Predicting mortality for Covid-19 in the US. Delayed Elasticity Method
Luis Angel Hierro-Recio, Antonio José Garzón-Gordón, Pedro Atienza-Montero, José Luis Márquez
Received date: 14th April 2020
The evolution of the pandemic caused by COVID-19, its high reproductive number and the associated clinical needs, is overwhelming national health systems. We propose a method for predicting the number of deaths, and which will enable the health authorities of the countries involved to plan the resources needed to face the pandemic as many days in advance as possible. We employ OLS to perform the econometric estimation, and through RMSE, MSE, MAPE, and SMAPE forecast performance measures we select the best lagged predictor of both dependent variables. Our objective is rather to estimate a leading indicator of clinical needs. Having a forecast model available several days in advance can enable governments to more effectively face the gap between needs and resources triggered by the outbreak and thus reduce the deaths caused by COVID-19.

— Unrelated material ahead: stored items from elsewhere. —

-- ==== Sys2Proof/Machine/Encode.lean ====
section
/-! DEFINITION. The meaning of ENCODE (rule R130). -/

namespace Sys2Proof.Machine

/-- ENCODE (rule R130), in the order of rule R187: illegal on port `R`; E_FRAME_SIZE when the frame is not whole, busy or not;
held while a job is in flight (nothing changes, the offer stays on the port); else the job starts with the payload latched. -/
def execEncode (len : BitVec 24) (s : State) : Host.Outcome State Fault Refusal :=
  if s.active = .render then .next (s.raise .illegalCmd (encode (.encode len)))
  else if frameSizeOk s.cfg len s.payload then
    if s.busy then .next s else .next (s.retire.startJob s.payload)
  else .next (s.raise .frameSize (encode (.encode len)))

end Sys2Proof.Machine
end

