-- ==== Sys2Proof/Machine/Step.lean ====
section
/-! DEFINITION. The step of the whole block, and where its next command is fetched from. -/

namespace Sys2Proof.Machine

/-- One atomic step (rules R10, R52): the next scripted move, or a free move when none is scripted. A block whose configuration
fails rule R6 is refused. -/
def step (s : State) : Host.Outcome State Fault Refusal :=
  if s.cfg.wf then
    match s.schedule with
    | m :: rest => moveStep m { s with schedule := rest }
    | [] => freeStep s
  else .refused .illFormedConfig

/-- The payload of zeros that a command word takes (rule R80). -/
def zeroPayload (cmd : Word) : List Byte :=
  match decode cmd with
  | .ok i => List.replicate i.payloadLength 0#8
  | .error _ => []

/-- `s` with the word given as the number `w` of `nbits` bits offered at the head of port `H`, its payload zeros, and that port's
step scripted next (log entry 17). -/
def State.withFetchWord (s : State) (nbits w : Nat) : State :=
  { s with
    hostQueue := ⟨BitVec.ofNat 32 (w % 2 ^ nbits), zeroPayload (BitVec.ofNat 32 (w % 2 ^ nbits))⟩ :: s.hostQueue
    schedule := .port .host :: s.schedule }

end Sys2Proof.Machine
end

This is an abstract of a preprint hosted on a preprint server, which is currently undergoing peer review at Scientific Reports. The findings have yet to be thoroughly evaluated, nor has a decision on ultimate publication been made. Therefore, the results reported should not be considered conclusive, and these findings should not be used to inform clinical practice, or public health policy, or be promoted as verified information.